I watched this new show called “Bunheads” last night on a sketchy website which shall not be named. Since the themes were pretty feminine and non-manly, figured that I get it out in the open unless people find out about it later on when I run for public office or something.
Overall, the show is decent. Its about a showgirl named Michelle who hates her job because of her flat chest size (big-breasted dancers are allowed to display, and therefore get more money), and her rat-infested apartment. Ironically, the only excitement she can get in Las Vegas is by avoiding the eager yet annoying advances of Hubble, a fourtysomething who snakes his way into the dressing room whenever he’s in town. Her friends tease here for hating a guy who seems nice, but in her eyes, Hubble’s a scrub and she don’t want none.
After a failed audition for the famed “Chicago” cabaret, she agrees to spend some of Hubble’s time on a date- while downing tons of alcohol. Determined to win her heart, he tells her of the place he lives, a town called Paradise with a house built at the edge of the ocean. Normally, this is where our protagonist screams rape and douses him in pepper spray, but in vino veritas. She takes him on his offer, freakin’ marries him at a drive-through cathedral, and moves to his house.
So, up to that point, I didn’t dislike the show, but I wasn’t digging it either. Since the show’s producer was the same lady who created “Gilmore Girls,” most of the dialogue comes out in this catty repartee, sort of like Busta Rhymes without the rhyme and on half the speed. But the show remained on that topic of romance and love which, although not overt and vomit-inducing, was still not able to keep me beyond the first episode.
What at least guarantees a viewing of the second episode deals with Hubble’s cantankerous hag of a mother and the children she trains in ballet. Long story short- He lives with his mom. Blech. And Michelle was nearly ready to rescind all hope for the dude, especially since her new mother-in-law, Fanny, did not particularly greet with the grace of a swan; more like the grace of a woodchipper.
Anyways, the four main teenage girls that Fanny teaches sum up nature’s usual female stereotypes: the biotch, the biotch’s accomplice, the oblivious one, and the body conscious chick on the verge of an eating disorder (seriously? the chick with the nicest thighs gets disowned? white people, why?). Michelle finds them with a making idle talk about some scholarship audition in between swigs of stolen beer. She then decided to impart some knowledge to the young’ns by conducting one for them.
It was her most human moment of the show, as she gave these girls a break from the worthless drama that reigns supreme in their lives while also giving herself a break from the newfound drama of her scandalous marriage. In the end, the body conscious chick has great confidence in herself, although decidedly temporary, and Fanny eases up on Michelle when she realizes that she did in fact know how to dance and was not a Vegas hooker as she immediately suspected.

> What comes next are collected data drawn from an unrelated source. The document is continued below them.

-- ==== Sys2Proof/Certificates/Slice0/Obligations.lean ====
section
/-! DEFINITION. The statements for the provers. -/
open Sys2Proof Sys2Proof.Machine

/-! ## Scalar instructions -/

/-- R12: g0 reads 0 and a write to it is discarded; a write to another register changes that register
alone. The instructions whose results are not long-latency write them so, and the next issue of the thread can read them. -/
def Obligations.GeneralRegisterWrite : Prop :=
  ∀ (t : Thread) (d : Nat) (v : Word),
    t.getG 0 = 0 ∧ t.setG 0 v = t ∧ (d ≠ 0 → (t.setG d v).getG d = v) ∧ (∀ r, r ≠ d → (t.setG d v).getG r = t.getG r) ∧
    ∀ s : State, s.thr = t → (s.setG d v).Ready false [d] ∧ (s.setG d v).thr = t.setG d v

/-- R86: the register–register operations, as the table of R86 gives g[d]. -/
def Statement.AluResults : Prop :=
  ∀ (s : State) (w : Bool) (d a b : BitVec 5), s.Ready w [a.toNat, b.toNat] →
    let t := s.afterW w
    let x := t.thr.getG a.toNat
    let y := t.thr.getG b.toNat
    let xl : BitVec 32 := x.truncate 32
    let put (v : Word) : Host.Outcome State Fault Refusal := .next ((t.setG d.toNat v).advance 4)
    exec (.add w d a b) s = put (BitVec.ofNat 64 (x.toNat + y.toNat)) ∧
    exec (.sub w d a b) s = put (BitVec.ofInt 64 (x.toNat - y.toNat)) ∧
    exec (.and w d a b) s = put (x &&& y) ∧
    exec (.or w d a b) s = put (x ||| y) ∧
    exec (.xor w d a b) s = put (x ^^^ y) ∧
    exec (.sll w d a b) s = put (BitVec.ofNat 64 (x.toNat * 2 ^ (y.toNat % 64))) ∧
    exec (.srl w d a b) s = put (BitVec.ofNat 64 (x.toNat / 2 ^ (y.toNat % 64))) ∧
    exec (.sra w d a b) s = put (BitVec.ofInt 64 (x.toInt / 2 ^ (y.toNat % 64))) ∧
    exec (.slt w d a b) s = put (if x.toInt < y.toInt then 1 else 0) ∧
    exec (.sltn w d a b) s = put (if x.toNat < y.toNat then 1 else 0) ∧
    exec (.min w d a b) s = put (BitVec.ofInt 64 (min x.toInt y.toInt)) ∧
    exec (.max w d a b) s = put (BitVec.ofInt 64 (max x.toInt y.toInt)) ∧
    exec (.minn w d a b) s = put (BitVec.ofNat 64 (min x.toNat y.toNat)) ∧
    exec (.maxn w d a b) s = put (BitVec.ofNat 64 (max x.toNat y.toNat)) ∧
    exec (.addw w d a b) s = put ((BitVec.ofNat 32 (x.toNat + y.toNat)).signExtend 64) ∧
    exec (.subw w d a b) s = put ((BitVec.ofInt 32 (x.toNat - y.toNat)).signExtend 64) ∧
    exec (.sllw w d a b) s = put ((BitVec.ofNat 32 (xl.toNat * 2 ^ (y.toNat % 32))).signExtend 64) ∧
    exec (.srlw w d a b) s = put ((BitVec.ofNat 32 (xl.toNat / 2 ^ (y.toNat % 32))).signExtend 64) ∧
    exec (.sraw w d a b) s = put ((BitVec.ofInt 32 (xl.toInt / 2 ^ (y.toNat % 32))).signExtend 64)

/-- R89 to R91: the immediate, shift-immediate and upper-immediate operations. -/
def Statement.ImmediateResults : Prop :=
  ∀ (s : State) (w : Bool) (d a : BitVec 5) (i : BitVec 15) (sh : BitVec 6) (sw : BitVec 5) (u : BitVec 20) (p : BitVec 32),
    s.Ready w [a.toNat] →
    let t := s.afterW w
    let x := t.thr.getG a.toNat
    let xl : BitVec 32 := x.truncate 32
    let pc := t.thr.pc
    let put (n : Nat) (v : Word) : Host.Outcome State Fault Refusal := .next ((t.setG d.toNat v).advance n)
    exec (.addi w d a i) s = put 4 (BitVec.ofInt 64 (x.toNat + i.toInt)) ∧
    exec (.andi w d a i) s = put 4 (x &&& BitVec.ofInt 64 i.toInt) ∧
    exec (.ori w d a i) s = put 4 (x ||| BitVec.ofInt 64 i.toInt) ∧
    exec (.xori w d a i) s = put 4 (x ^^^ BitVec.ofInt 64 i.toInt) ∧
    exec (.slti w d a i) s = put 4 (if x.toInt < i.toInt then 1 else 0) ∧
    exec (.sltni w d a i) s = put 4 (if x.toNat < (BitVec.ofInt 64 i.toInt).toNat then 1 else 0) ∧
    exec (.addiL w d a p) s = put 8 (BitVec.ofInt 64 (x.toNat + p.toInt)) ∧
    exec (.slli w d a sh) s = put 4 (BitVec.ofNat 64 (x.toNat * 2 ^ sh.toNat)) ∧
    exec (.srli w d a sh) s = put 4 (BitVec.ofNat 64 (x.toNat / 2 ^ sh.toNat)) ∧
    exec (.srai w d a sh) s = put 4 (BitVec.ofInt 64 (x.toInt / 2 ^ sh.toNat)) ∧
    exec (.slliw w d a sw) s = put 4 ((BitVec.ofNat 32 (xl.toNat * 2 ^ sw.toNat)).signExtend 64) ∧
    exec (.srliw w d a sw) s = put 4 ((BitVec.ofNat 32 (xl.toNat / 2 ^ sw.toNat)).signExtend 64) ∧
    exec (.sraiw w d a sw) s = put 4 ((BitVec.ofInt 32 (xl.toInt / 2 ^ sw.toNat)).signExtend 64) ∧
    exec (.rori w d a sh) s =
      put 4 (BitVec.ofNat 64 (x.toNat / 2 ^ sh.toNat) ||| BitVec.ofNat 64 (x.toNat * 2 ^ (64 - sh.toNat))) ∧
    exec (.lui w d u) s = put 4 (BitVec.ofInt 64 (u.toInt * 4096)) ∧
    exec (.addpc w d u) s = put 4 (BitVec.ofInt 64 (pc.toNat + 4 * u.toInt)) ∧
    exec (.addpcL w d p) s = put 8 (BitVec.ofInt 64 (pc.toNat + p.toInt))

/-- R92: multiplication and division, with Lean's `tdiv` as the quotient truncated toward zero. -/
def Statement.MulDivResults : Prop :=
  ∀ (s : State) (w : Bool) (d a b : BitVec 5), s.Ready w [a.toNat, b.toNat] →
    let t := s.afterW w
    let x := t.thr.getG a.toNat
    let y := t.thr.getG b.toNat
    let xl : BitVec 32 := x.truncate 32
    let yl : BitVec 32 := y.truncate 32
    let put (v : Word) : Host.Outcome State Fault Refusal := .next ((t.setG d.toNat v).advance 4)
    exec (.mul w d a b) s = put (BitVec.ofNat 64 (x.toNat * y.toNat)) ∧
    exec (.mulh w d a b) s = put (BitVec.ofInt 64 (x.toInt * y.toInt / 2 ^ 64)) ∧
    exec (.mulhn w d a b) s = put (BitVec.ofNat 64 (x.toNat * y.toNat / 2 ^ 64)) ∧
    exec (.mulhsn w d a b) s = put (BitVec.ofInt 64 (x.toInt * y.toNat / 2 ^ 64)) ∧
    exec (.div w d a b) s = put (if y = 0 then -1 else BitVec.ofInt 64 (x.toInt.tdiv y.toInt)) ∧
    exec (.divn w d a b) s = put (if y = 0 then -1 else BitVec.ofNat 64 (x.toNat / y.toNat)) ∧
    exec (.rem w d a b) s = put (if y = 0 then x else BitVec.ofInt 64 (x.toInt - y.toInt * x.toInt.tdiv y.toInt)) ∧
    exec (.remn w d a b) s = put (if y = 0 then x else BitVec.ofNat 64 (x.toNat % y.toNat)) ∧
    exec (.mulw w d a b) s = put ((BitVec.ofNat 32 (x.toNat * y.toNat)).signExtend 64) ∧
    exec (.divw w d a b) s = put (if yl = 0 then -1 else (BitVec.ofInt 32 (xl.toInt.tdiv yl.toInt)).signExtend 64) ∧
    exec (.divnw w d a b) s = put (if yl = 0 then -1 else (BitVec.ofNat 32 (xl.toNat / yl.toNat)).signExtend 64) ∧
    exec (.remw w d a b) s =
      put (if yl = 0 then xl.signExtend 64
        else (BitVec.ofInt 32 (xl.toInt - yl.toInt * xl.toInt.tdiv yl.toInt)).signExtend 64) ∧
    exec (.remnw w d a b) s =
      put (if yl = 0 then xl.signExtend 64 else (BitVec.ofNat 32 (xl.toNat % yl.toNat)).signExtend 64)

/-- R93: the bit operations, each by the bits of its result. -/
def Statement.BitOpResults : Prop :=
  ∀ (s : State) (w : Bool) (d a b : BitVec 5), s.Ready w [a.toNat, b.toNat] →
    let t := s.afterW w
    let x := t.thr.getG a.toNat
    let y := t.thr.getG b.toNat
    let n := y.toNat % 64
    let put (v : Word) : Host.Outcome State Fault Refusal := .next ((t.setG d.toNat v).advance 4)
    let num (k : Nat) : Host.Outcome State Fault Refusal := put (BitVec.ofNat 64 k)
    exec (.clz w d a) s = num ((List.range 64).takeWhile (fun i => !x.getLsbD (63 - i))).length ∧
    exec (.ctz w d a) s = num ((List.range 64).takeWhile (fun i => !x.getLsbD i)).length ∧
    exec (.popc w d a) s = num ((List.range 64).filter (fun i => x.getLsbD i)).length ∧
    exec (.clzw w d a) s = num ((List.range 32).takeWhile (fun i => !x.getLsbD (31 - i))).length ∧
    exec (.ctzw w d a) s = num ((List.range 32).takeWhile (fun i => !x.getLsbD i)).length ∧
    exec (.popcw w d a) s = num ((List.range 32).filter (fun i => x.getLsbD i)).length ∧
    (∃ v : Word, exec (.brev w d a) s = put v ∧ ∀ i < 64, v.getLsbD i = x.getLsbD (63 - i)) ∧
    (∃ v : Word, exec (.bswap w d a) s = put v ∧ ∀ j < 8, v.extractLsb' (8 * j) 8 = x.extractLsb' (8 * (7 - j)) 8) ∧
    exec (.rol w d a b) s = put (BitVec.ofNat 64 (x.toNat * 2 ^ n) ||| BitVec.ofNat 64 (x.toNat / 2 ^ (64 - n))) ∧
    exec (.ror w d a b) s = put (BitVec.ofNat 64 (x.toNat / 2 ^ n) ||| BitVec.ofNat 64 (x.toNat * 2 ^ (64 - n))) ∧
    exec (.sextb w d a) s = put ((x.truncate 8).signExtend 64) ∧
    exec (.sexth w d a) s = put ((x.truncate 16).signExtend 64) ∧
    exec (.sextw w d a) s = put ((x.truncate 32).signExtend 64) ∧
    exec (.zextw w d a) s = put ((x.truncate 32).zeroExtend 64) ∧
    exec (.bext w d a b) s = num ((List.range 64).foldl (fun (r, k) i =>
      if y.getLsbD i then (r + (x.getLsbD i).toNat * 2 ^ k, k + 1) else (r, k)) (0, 0)).1 ∧
    exec (.bdep w d a b) s = num ((List.range 64).foldl (fun (r, k) i =>
      if y.getLsbD i then (r + (x.getLsbD k).toNat * 2 ^ i, k + 1) else (r, k)) (0, 0)).1

/-- R94: thread identity. A user thread reads the product of its launch's four counts, a Spring slot 1 (R408). -/
def Statement.IdentityResults : Prop :=
  ∀ (s : State) (w : Bool) (d : BitVec 5), s.Ready w [] →
    let t := s.afterW w
    let put (v : Word) : Host.Outcome State Fault Refusal := .next ((t.setG d.toNat v).advance 4)
    exec (.tid w d) s = put (t.thr.tid.zeroExtend 64) ∧
    exec (.place w d) s = put ((t.place t.cur).zeroExtend 64) ∧
    (∀ i l, t.thr.launch = some i → t.launches.get? i = some l →
      exec (.lsize w d) s = put (BitVec.ofNat 64 (l.S * l.C * l.Q * l.K))) ∧
    (t.thr.launch = none → exec (.lsize w d) s = put 1)

/-- R101, R102: a branch takes its target where its comparison holds and goes on otherwise; CALL and CALLR write the
link and jump, CALLR to a target that is a multiple of 4. -/
def Statement.BranchResults : Prop :=
  ∀ (s : State) (w : Bool) (o i : BitVec 15) (d a b : BitVec 5) (u : BitVec 20), s.Ready w [a.toNat, b.toNat] →
    let t := s.afterW w
    let x := t.thr.getG a.toNat
    let y := t.thr.getG b.toNat
    let pc := t.thr.pc
    let go (c : Bool) : Host.Outcome State Fault Refusal :=
      .next (t.putThr { t.thr with pc := if c then BitVec.ofInt 64 (pc.toNat + 4 * o.toInt) else pc + 4 })
    let jump (q : Word) : Host.Outcome State Fault Refusal :=
      .next ((t.setG d.toNat (pc + 4)).putThr { (t.setG d.toNat (pc + 4)).thr with pc := q })
    exec (.beq w o a b) s = go (decide (x = y)) ∧
    exec (.bne w o a b) s = go (decide (x ≠ y)) ∧
    exec (.blt w o a b) s = go (decide (x.toInt < y.toInt)) ∧
    exec (.bge w o a b) s = go (decide (y.toInt ≤ x.toInt)) ∧
    exec (.bltn w o a b) s = go (decide (x.toNat < y.toNat)) ∧
    exec (.bgen w o a b) s = go (decide (y.toNat ≤ x.toNat)) ∧
    exec (.call w d u) s = jump (BitVec.ofInt 64 (pc.toNat + 4 * u.toInt)) ∧
    (x.toNat % 4 = 0 → exec (.callr w d a i) s = jump (BitVec.ofInt 64 (x.toNat + 4 * i.toInt)))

The twist that takes place after this feel-good moment seemed pretty risky for a new relationship drama, especially on on ABC Family, but if the writers and the actors make it work, and the show manages to inject more organic humor into the show, I might have something to watch on that channel. To be honest though, “Secret Life” has that really hot chick in it, but the hell with cringing through fabricated suburbian baby mama drama for that. Give me the makings of an interesting story.
I will now write about Breaking Bad in another post to redeem myself.